The digital front door most SMEs are leaving wide open

Right now, most businesses are not asking any questions about the suitability of their cyber cover. These questions are quite rightly left with their insurance broker to answer.

But the more fundamental issue is that most SMEs don't buy cyber insurance at all.

This is despite our recent research finding: nearly a third of UK SMEs lack basic email security protections, while more than half are running outdated software – precisely the kind of weaknesses cyber criminals routinely exploit.

It's probably useful to think of cyber insurance in the context of a cover more widely purchased – let's go with home insurance. So whilst there are very few people who would think that not insuring their house was fine, cyber is viewed as something that's “out there”. People think:it won't happen to me.

In the context of home insurance (thankfully, most of us never have to make any large household insurance claims), we still buy the cover to protect that value that we've worked so hard to amass.

The question which businesses should be asking themselves is: does my IT add or hold any value worth protecting, and how would I cope without my IT and everything contained within it: customer records, payments, bookings, plans, inventory, IP, technical information, product plans and specifications, trade secrets, employee records, accounts, client data… the list goes on.

If a business can confidently say they would trade as normal without their IT, with zero loss of profit or productivity, I would agree that they don't need cyber insurance. But how many companies ever answered the question on a cyber insurance proposal in relation to backups with: “We don't need backups – we have everything recorded on paper”?

So back to the house again. Very few of us go out and leave our doors and windows open, which any local thief could take advantage of. Now think about the possibility of not just your local thieves, but any thief anywhere in the world, being able to see you've left your door open. If there are vulnerabilities within your IT infrastructure, that's exactly what is happening.

Our research found thousands of UK SMEs have exposed file-sharing services and remote access systems – effectively, digital doors being left open for opportunistic attackers.

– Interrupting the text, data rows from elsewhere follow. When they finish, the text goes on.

section
/-! PROOF. A transfer command looks neither at `TIMINGS` and `CONFIG` nor at the operands of a configuration command
(43_configuration.md R208; 10_state.md R25). `withHandle` gives them other values; the access is the same
(`access_withHandle`), and executing it and what follows it commute with the change (`exec_withHandle`,
`advance_withHandle`, from one lemma for each function that follows an access). -/

namespace Sys2Proof.Machine

/-- Values of the elements a transfer command does not look at. -/
structure Handle where
  timings : Option Timings
  config : Option PinConfig
  freq : Nat
  pull : PinConfig
  plan : Timings

/-- `s` with other values of these elements. -/
def withHandle (h : Handle) (s : State) : State :=
  { s with timings := h.timings, config := h.config, freq := h.freq, pull := h.pull, plan := h.plan }

section WithHandle
variable (h : Handle) (s : State)

@[simp] theorem withHandle_fsm : (withHandle h s).fsm = s.fsm := rfl
@[simp] theorem withHandle_stage : (withHandle h s).stage = s.stage := rfl
@[simp] theorem withHandle_op : (withHandle h s).op = s.op := rfl
@[simp] theorem withHandle_phase : (withHandle h s).phase = s.phase := rfl
@[simp] theorem withHandle_rdata : (withHandle h s).rdata = s.rdata := rfl

/-- A branch whose two sides commute with the change. -/
theorem ite_withHandle {c : Prop} [Decidable c] {x x' y y' : State} (hx : x' = withHandle h x)
    (hy : y' = withHandle h y) : (if c then x' else y') = withHandle h (if c then x else y) := by
  rw [apply_ite (withHandle h), hx, hy]

/-! ### What follows an access -/

theorem enterRead_withHandle : enterRead (withHandle h s) = withHandle h (enterRead s) :=
  ite_withHandle h rfl rfl

theorem afterPayload_withHandle (g : Stage) : afterPayload g (withHandle h s) = withHandle h (afterPayload g s) := by
  cases ho : s.op <;> simp only [afterPayload, withHandle_op, ho]
  case wrrd => exact enterRead_withHandle h s
  case write => rfl

theorem afterBtf_withHandle : afterBtf (withHandle h s) = withHandle h (afterBtf s) :=
  ite_withHandle h rfl (afterPayload_withHandle h s .leave)

theorem pollFlag_withHandle {go : State → State} (n : Nat) (hgo : ∀ s, go (withHandle h s) = withHandle h (go s)) :
    pollFlag n go (withHandle h s) = withHandle h (pollFlag n go s) :=
  ite_withHandle h (hgo (storeSnap s)) rfl

theorem afterMonitor_withHandle : afterMonitor (withHandle h s) = withHandle h (afterMonitor s) := by
  cases hf : s.fsm <;> simp only [afterMonitor, withHandle_fsm, hf]
  case start | addr | txe | rxne => exact pollFlag_withHandle h s _ fun _ => rfl
  case btf => exact pollFlag_withHandle h s _ (afterBtf_withHandle h)
  case master | stop => rfl

theorem afterStatusRead_withHandle : afterStatusRead (withHandle h s) = withHandle h (afterStatusRead s) := by
  cases he : firstError s.rdata <;> simp only [afterStatusRead, withHandle_rdata, he]
  case some => rfl
  case none => exact ite_withHandle h rfl (afterMonitor_withHandle h s)

theorem afterClearErr_withHandle (f : ErrFlag) :
    afterClearErr f (withHandle h s) = withHandle h (afterClearErr f s) :=
  ite_withHandle h rfl rfl

theorem afterClearBerr_withHandle (e : Option ErrFlag) :
    afterClearBerr e (withHandle h s) = withHandle h (afterClearBerr e s) := by
  cases e with
  | some f => rfl
  | none => exact afterMonitor_withHandle h s

theorem afterSecond_withHandle : afterSecond (withHandle h s) = withHandle h (afterSecond s) := by
  cases hf : s.fsm <;> simp only [afterSecond, withHandle_fsm, hf]
  case master | stop => exact ite_withHandle h rfl rfl

theorem afterLatchClear_withHandle : afterLatchClear (withHandle h s) = withHandle h (afterLatchClear s) := by
  cases hp : s.phase <;> simp only [afterLatchClear, withHandle_phase, hp]
  case wr => exact ite_withHandle h rfl (afterPayload_withHandle h s .leaveCtrl)
  case rd => exact ite_withHandle h rfl rfl

theorem afterDrain_withHandle : afterDrain (withHandle h s) = withHandle h (afterDrain s) :=
  ite_withHandle h rfl (ite_withHandle h rfl rfl)

theorem afterLeave_withHandle : afterLeave (withHandle h s) = withHandle h (afterLeave s) := by
  cases hf : s.fsm <;> simp only [afterLeave, withHandle_fsm, hf]
  case addrclr => exact afterLatchClear_withHandle h s
  case rxne => exact afterDrain_withHandle h s
  case master | txe | btf => rfl

theorem afterLeaveCtrl_withHandle : afterLeaveCtrl (withHandle h s) = withHandle h (afterLeaveCtrl s) := by
  cases hf : s.fsm <;> simp only [afterLeaveCtrl, withHandle_fsm, hf]
  case addrclr => cases hp : s.phase <;> simp only [withHandle_phase, hp] <;> rfl
  case rxne => rfl

/-! ### The access and what follows it -/

variable {s}

theorem advance_withHandle (hc : ∀ k, s.fsm ≠ .cfg k) : advance (withHandle h s) = withHandle h (advance s) := by
  unfold advance
  rw [withHandle_fsm, withHandle_stage]
  split
  · exact absurd ‹_› (hc _)
  · cases s.stage with
    | request => rfl
    | monitor => exact afterStatusRead_withHandle h s
    | clearErr f => exact afterClearErr_withHandle h s f
    | clearBerr e => exact afterClearBerr_withHandle h s e
    | second => exact afterSecond_withHandle h s
    | leave => exact afterLeave_withHandle h s
    | leaveCtrl => exact afterLeaveCtrl_withHandle h s

theorem access_withHandle (hc : ∀ k, s.fsm ≠ .cfg k) : access (withHandle h s) = access s := by
  unfold access
  rw [withHandle_fsm]
  split
  · exact absurd ‹_› (hc _)
  · rfl

theorem hasRow_withHandle : hasRow (withHandle h s) = hasRow s := rfl

theorem exec_withHandle {i : Instr} (hi : i.isPort = true) {u : State} (hu : exec i s = .next u) :
    exec i (withHandle h s) = .next (withHandle h u) := by
  cases i with
  | init | write | read | wrrd | reconf | xiter | xact => cases hi
  | _ => cases hu; rfl

end WithHandle

/-- Settles O60: the step is the same access, and neither it nor what follows it looks at the changed elements. -/
theorem transfersIgnoreTimings : Obligations.TransfersIgnoreTimings := by
  unfold Obligations.TransfersIgnoreTimings
  intro s t tm cf f p q hin hr hc hstep
  have hb : blockStep s = .next t := by simpa only [step, stepOf, hin] using hstep
  rcases blockStep_cases hb with ⟨-, hrow, i, u, ha, hu, rfl⟩ | ⟨-, hrow, hn, -⟩ | ⟨hr', -, -⟩ | ⟨hf, -⟩
  · let h : Handle := { timings := tm, config := cf, freq := f, pull := p, plan := q }
    have hport := access_isPort ha
    have hcu : ∀ k, u.fsm ≠ .cfg k := by rw [exec_port_frame hport hu]; exact hc
    have hstep' : step (withHandle h s) = .next (advance (withHandle h u)) :=
      step_of_access hin hr ((hasRow_withHandle h).trans hrow) ((access_withHandle h hc).trans ha)
        (exec_withHandle h hport hu)
    rwa [advance_withHandle h hcu] at hstep'
  · obtain ⟨k, hk, -⟩ := access_none hr hrow hn
    exact absurd hk (hc k)
  · simp [hr] at hr'
  · simp [State.running, hf] at hr

end Sys2Proof.Machine
end

section
/-! PROOF. `HALT` (60_exceptions.md R224; 70_reset_and_hazards.md R248): the block's own step there changes nothing, and a
command is taken in `IDLE` only (`offer_starts`). -/

namespace Sys2Proof.Machine

/-- A halted block does nothing of its own, and the waiting host issues nothing (log 13). -/
theorem blockStep_of_halt {s : State} {r : FatalReason} (hf : s.fsm = .halt r) : blockStep s = .next s := by
  simp only [blockStep, State.running, hostIssues, hf]

/-- Settles O58: the block's own step keeps a halted state, no command is taken, and of what happens outside only a reset
writes `FSM`. -/
theorem haltIsLeftByResetOnly : Obligations.HaltIsLeftByResetOnly := by
  unfold Obligations.HaltIsLeftByResetOnly
  intro s t r hf h
  rcases step_cases h with ⟨xs, -, hb⟩ | ⟨p, xs, hx, rfl⟩ | ⟨_, _, _, -, rfl⟩ | ⟨_, xs, -, ho⟩ | ⟨_, _, _, -, -, rfl⟩ |
    ⟨_, _, _, -, -, rfl⟩ | ⟨_, -, -, rfl⟩
  · rw [blockStep_of_halt (s := withInputs xs s) hf] at hb
    cases hb
    exact .inr ⟨hf, rfl, rfl, rfl, rfl, rfl, rfl⟩
  · exact .inl ⟨p, xs, hx, rfl⟩
  · exact .inr ⟨hf, rfl, rfl, rfl, rfl, rfl, rfl⟩
  · obtain ⟨hidle, -⟩ := offer_starts ho
    exact absurd (hf.symm.trans hidle) (by simp)
  all_goals exact .inr ⟨hf, rfl, rfl, rfl, rfl, rfl, rfl⟩

end Sys2Proof.Machine
end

As with all crime, some of it is undoubtedly targeted. The vast majority is not, though, so cyber criminals will see the open door and walk right through it. The cyber-criminal is looking for opportunities, not companies or individuals, and this is being carried out on a massive scale. The cyber-thief will go in and have a look around to work out if there is any money to be made.

So let's imagine that cyber-criminal is in your digital house, stealing your stuff, disrupting your systems, or just resorting to good old-fashioned blackmail. Who are you going to call?

As important as the financial backup of a cyber insurance policy is (and specialist cyber services don't come cheap), they come with a raft of experts ready and waiting to assist in the event of the worst happening. Just like at the outset of a home insurance policy, insurers ask what locks and alarms you have, cyber insurers are doing the same checks, digitally, to see if they would like to insure you and help protect these valuable assets.

Many companies use the services of one of the many MSPs out there, who are no doubt doing a great job, but who pays for specialist computer forensics, ongoing credit monitoring, and loss of profits due to a cyber-attack?

For many SMEs, cyber insurance still feels expensive, complicated or unnecessary, particularly when margins are tight and costs are rising – from diesel to increasing business rates – and attacks are seen as a problem for larger enterprises.

For all businesses, the question worth starting with is a simpler one: would my business survive a cyber-attack without insurance?

There are a couple of recent examples of small businesses from an insurer which illustrate the impact an attack could have. One was a bike shop that had their online store shut down for six hours by a DDoS attack (where attackers try to disrupt a website or network by overwhelming it with fake internet traffic). It doesn’t sound too bad at first glance, but the bill – across business interruption, IT recovery and PR – came to around £100,000. The other was an engineering firm hit by ransomware which saw production halted for five days, adding up to £350,000 in losses.

In both cases, the attack would have remained the same whether they were insured or not. All that would change is who paid the bill and the support that was available. Arguably these claims could have cost them a lot more if the right expertise was not deployed quickly.

When it comes to cyber insurance, ultimately, the basic principles which businesses need to consider remain: does it have value, and is it worth protecting?